(Collected data)
/-- Rows 3584 to 3824 of the table of 45_trig_lut_data.md. -/
def lutRows14 : List (List Nat) :=
  [[64277, 64282, 64287, 64291, 64296, 64301, 64306, 64311, 64316, 64320, 64325, 64330, 64335, 64340, 64344, 64349],
   [64354, 64359, 64363, 64368, 64373, 64378, 64382, 64387, 64392, 64396, 64401, 64406, 64410, 64415, 64420, 64424],
   [64429, 64433, 64438, 64443, 64447, 64452, 64456, 64461, 64465, 64470, 64474, 64479, 64483, 64488, 64492, 64497],
   [64501, 64506, 64510, 64514, 64519, 64523, 64528, 64532, 64536, 64541, 64545, 64550, 64554, 64558, 64563, 64567],
   [64571, 64575, 64580, 64584, 64588, 64593, 64597, 64601, 64605, 64609, 64614, 64618, 64622, 64626, 64630, 64635],
   [64639, 64643, 64647, 64651, 64655, 64659, 64663, 64667, 64672, 64676, 64680, 64684, 64688, 64692, 64696, 64700],
   [64704, 64708, 64712, 64716, 64720, 64724, 64728, 64732, 64735, 64739, 64743, 64747, 64751, 64755, 64759, 64763],
   [64766, 64770, 64774, 64778, 64782, 64786, 64789, 64793, 64797, 64801, 64804, 64808, 64812, 64816, 64819, 64823],
   [64827, 64830, 64834, 64838, 64841, 64845, 64849, 64852, 64856, 64859, 64863, 64867, 64870, 64874, 64877, 64881],
   [64884, 64888, 64892, 64895, 64899, 64902, 64905, 64909, 64912, 64916, 64919, 64923, 64926, 64930, 64933, 64936],
   [64940, 64943, 64947, 64950, 64953, 64957, 64960, 64963, 64967, 64970, 64973, 64976, 64980, 64983, 64986, 64989],
   [64993, 64996, 64999, 65002, 65006, 65009, 65012, 65015, 65018, 65021, 65025, 65028, 65031, 65034, 65037, 65040],
   [65043, 65046, 65049, 65052, 65055, 65058, 65061, 65064, 65067, 65070, 65073, 65076, 65079, 65082, 65085, 65088],
   [65091, 65094, 65097, 65100, 65103, 65106, 65109, 65111, 65114, 65117, 65120, 65123, 65126, 65128, 65131, 65134],
   [65137, 65139, 65142, 65145, 65148, 65150, 65153, 65156, 65159, 65161, 65164, 65167, 65169, 65172, 65175, 65177],
   [65180, 65182, 65185, 65188, 65190, 65193, 65195, 65198, 65200, 65203, 65205, 65208, 65210, 65213, 65215, 65218]]

/-- Rows 3840 to 4080 of the table of 45_trig_lut_data.md. -/
def lutRows15 : List (List Nat) :=
  [[65220, 65223, 65225, 65228, 65230, 65233, 65235, 65237, 65240, 65242, 65245, 65247, 65249, 65252, 65254, 65256],
   [65259, 65261, 65263, 65265, 65268, 65270, 65272, 65275, 65277, 65279, 65281, 65283, 65286, 65288, 65290, 65292],
   [65294, 65296, 65299, 65301, 65303, 65305, 65307, 65309, 65311, 65313, 65315, 65317, 65320, 65322, 65324, 65326],
   [65328, 65330, 65332, 65334, 65336, 65338, 65339, 65341, 65343, 65345, 65347, 65349, 65351, 65353, 65355, 65357],
   [65358, 65360, 65362, 65364, 65366, 65368, 65369, 65371, 65373, 65375, 65376, 65378, 65380, 65382, 65383, 65385],
   [65387, 65388, 65390, 65392, 65393, 65395, 65397, 65398, 65400, 65402, 65403, 65405, 65406, 65408, 65410, 65411],
   [65413, 65414, 65416, 65417, 65419, 65420, 65422, 65423, 65425, 65426, 65428, 65429, 65430, 65432, 65433, 65435],
   [65436, 65437, 65439, 65440, 65442, 65443, 65444, 65446, 65447, 65448, 65449, 65451, 65452, 65453, 65455, 65456],
   [65457, 65458, 65460, 65461, 65462, 65463, 65464, 65465, 65467, 65468, 65469, 65470, 65471, 65472, 65473, 65474],
   [65476, 65477, 65478, 65479, 65480, 65481, 65482, 65483, 65484, 65485, 65486, 65487, 65488, 65489, 65490, 65491],
   [65492, 65493, 65493, 65494, 65495, 65496, 65497, 65498, 65499, 65500, 65500, 65501, 65502, 65503, 65504, 65504],
   [65505, 65506, 65507, 65507, 65508, 65509, 65510, 65510, 65511, 65512, 65512, 65513, 65514, 65514, 65515, 65516],
   [65516, 65517, 65517, 65518, 65519, 65519, 65520, 65520, 65521, 65521, 65522, 65522, 65523, 65523, 65524, 65524],
   [65525, 65525, 65526, 65526, 65527, 65527, 65527, 65528, 65528, 65529, 65529, 65529, 65530, 65530, 65530, 65531],
   [65531, 65531, 65532, 65532, 65532, 65532, 65533, 65533, 65533, 65533, 65534, 65534, 65534, 65534, 65534, 65535],
   [65535, 65535, 65535, 65535, 65535, 65535, 65536, 65536, 65536, 65536, 65536, 65536, 65536, 65536, 65536, 65536]]

/-- The 256 rows of the table, in order. -/
def lutRows : List (List Nat) :=
  lutRows0 ++ (lutRows1 ++ (lutRows2 ++ (lutRows3 ++ (lutRows4 ++ (lutRows5 ++ (lutRows6 ++ (lutRows7 ++
  (lutRows8 ++ (lutRows9 ++ (lutRows10 ++ (lutRows11 ++ (lutRows12 ++ (lutRows13 ++ (lutRows14 ++
  lutRows15))))))))))))))

/-- `LUT[i]`: "the number in row `i − (i mod 16)`, column `+(i mod 16)`" (45_trig_lut_data.md R127), for 0 ≤ i ≤ 4095. -/
def lut (i : Nat) : Nat :=
  (lutRows.getD (i / 16) []).getD (i % 16) 0

end Sys2Proof.Machine
end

(The task) Please repeat the data in full so that nothing differs from the original.

(Solution)
/-- Rows 3584 to 3824 of the table of 45_trig_lut_data.md. -/
def lutRows14 : List (List Nat) :=
  [[64277, 64282, 64287, 64291, 64296, 64301, 64306, 64311, 64316, 64320, 64325, 64330, 64335, 64340, 64344, 64349],
   [64354, 64359, 64363, 64368, 64373, 64378, 64382, 64387, 64392, 64396, 64401, 64406, 64410, 64415, 64420, 64424],
   [64429, 64433, 64438, 64443, 64447, 64452, 64456, 64461, 64465, 64470, 64474, 64479, 64483, 64488, 64492, 64497],
   [64501, 64506, 64510, 64514, 64519, 64523, 64528, 64532, 64536, 64541, 64545, 64550, 64554, 64558, 64563, 64567],
   [64571, 64575, 64580, 64584, 64588, 64593, 64597, 64601, 64605, 64609, 64614, 64618, 64622, 64626, 64630, 64635],
   [64639, 64643, 64647, 64651, 64655, 64659, 64663, 64667, 64672, 64676, 64680, 64684, 64688, 64692, 64696, 64700],
   [64704, 64708, 64712, 64716, 64720, 64724, 64728, 64732, 64735, 64739, 64743, 64747, 64751, 64755, 64759, 64763],
   [64766, 64770, 64774, 64778, 64782, 64786, 64789, 64793, 64797, 64801, 64804, 64808, 64812, 64816, 64819, 64823],
   [64827, 64830, 64834, 64838, 64841, 64845, 64849, 64852, 64856, 64859, 64863, 64867, 64870, 64874, 64877, 64881],
   [64884, 64888, 64892, 64895, 64899, 64902, 64905, 64909, 64912, 64916, 64919, 64923, 64926, 64930, 64933, 64936],
   [64940, 64943, 64947, 64950, 64953, 64957, 64960, 64963, 64967, 64970, 64973, 64976, 64980, 64983, 64986, 64989],
   [64993, 64996, 64999, 65002, 65006, 65009, 65012, 65015, 65018, 65021, 65025, 65028, 65031, 65034, 65037, 65040],
   [65043, 65046, 65049, 65052, 65055, 65058, 65061, 65064, 65067, 65070, 65073, 65076, 65079, 65082, 65085, 65088],
   [65091, 65094, 65097, 65100, 65103, 65106, 65109, 65111, 65114, 65117, 65120, 65123, 65126, 65128, 65131, 65134],
   [65137, 65139, 65142, 65145, 65148, 65150, 65153, 65156, 65159, 65161, 65164, 65167, 65169, 65172, 65175, 65177],
   [65180, 65182, 65185, 65188, 65190, 65193, 65195, 65198, 65200, 65203, 65205, 65208, 65210, 65213, 65215, 65218]]

/-- Rows 3840 to 4080 of the table of 45_trig_lut_data.md. -/
def lutRows15 : List (List Nat) :=
  [[65220, 65223, 65225, 65228, 65230, 65233, 65235, 65237, 65240, 65242, 65245, 65247, 65249, 65252, 65254, 65256],
   [65259, 65261, 65263, 65265, 65268, 65270, 65272, 65275, 65277, 65279, 65281, 65283, 65286, 65288, 65290, 65292],
   [65294, 65296, 65299, 65301, 65303, 65305, 65307, 65309, 65311, 65313, 65315, 65317, 65320, 65322, 65324, 65326],
   [65328, 65330, 65332, 65334, 65336, 65338, 65339, 65341, 65343, 65345, 65347, 65349, 65351, 65353, 65355, 65357],
   [65358, 65360, 65362, 65364, 65366, 65368, 65369, 65371, 65373, 65375, 65376, 65378, 65380, 65382, 65383, 65385],
   [65387, 65388, 65390, 65392, 65393, 65395, 65397, 65398, 65400, 65402, 65403, 65405, 65406, 65408, 65410, 65411],
   [65413, 65414, 65416, 65417, 65419, 65420, 65422, 65423, 65425, 65426, 65428, 65429, 65430, 65432, 65433, 65435],
   [65436, 65437, 65439, 65440, 65442, 65443, 65444, 65446, 65447, 65448, 65449, 65451, 65452, 65453, 65455, 65456],
   [65457, 65458, 65460, 65461, 65462, 65463, 65464, 65465, 65467, 65468, 65469, 65470, 65471, 65472, 65473, 65474],
   [65476, 65477, 65478, 65479, 65480, 65481, 65482, 65483, 65484, 65485, 65486, 65487, 65488, 65489, 65490, 65491],
   [65492, 65493, 65493, 65494, 65495, 65496, 65497, 65498, 65499, 65500, 65500, 65501, 65502, 65503, 65504, 65504],
   [65505, 65506, 65507, 65507, 65508, 65509, 65510, 65510, 65511, 65512, 65512, 65513, 65514, 65514, 65515, 65516],
   [65516, 65517, 65517, 65518, 65519, 65519, 65520, 65520, 65521, 65521, 65522, 65522, 65523, 65523, 65524, 65524],
   [65525, 65525, 65526, 65526, 65527, 65527, 65527, 65528, 65528, 65529, 65529, 65529, 65530, 65530, 65530, 65531],
   [65531, 65531, 65532, 65532, 65532, 65532, 65533, 65533, 65533, 65533, 65534, 65534, 65534, 65534, 65534, 65535],
   [65535, 65535, 65535, 65535, 65535, 65535, 65536, 65536, 65536, 65536, 65536, 65536, 65536, 65536, 65536, 65536]]

/-- The 256 rows of the table, in order. -/
def lutRows : List (List Nat) :=
  lutRows0 ++ (lutRows1 ++ (lutRows2 ++ (lutRows3 ++ (lutRows4 ++ (lutRows5 ++ (lutRows6 ++ (lutRows7 ++
  (lutRows8 ++ (lutRows9 ++ (lutRows10 ++ (lutRows11 ++ (lutRows12 ++ (lutRows13 ++ (lutRows14 ++
  lutRows15))))))))))))))

/-- `LUT[i]`: "the number in row `i − (i mod 16)`, column `+(i mod 16)`" (45_trig_lut_data.md R127), for 0 ≤ i ≤ 4095. -/
def lut (i : Nat) : Nat :=
  (lutRows.getD (i / 16) []).getD (i % 16) 0

end Sys2Proof.Machine
end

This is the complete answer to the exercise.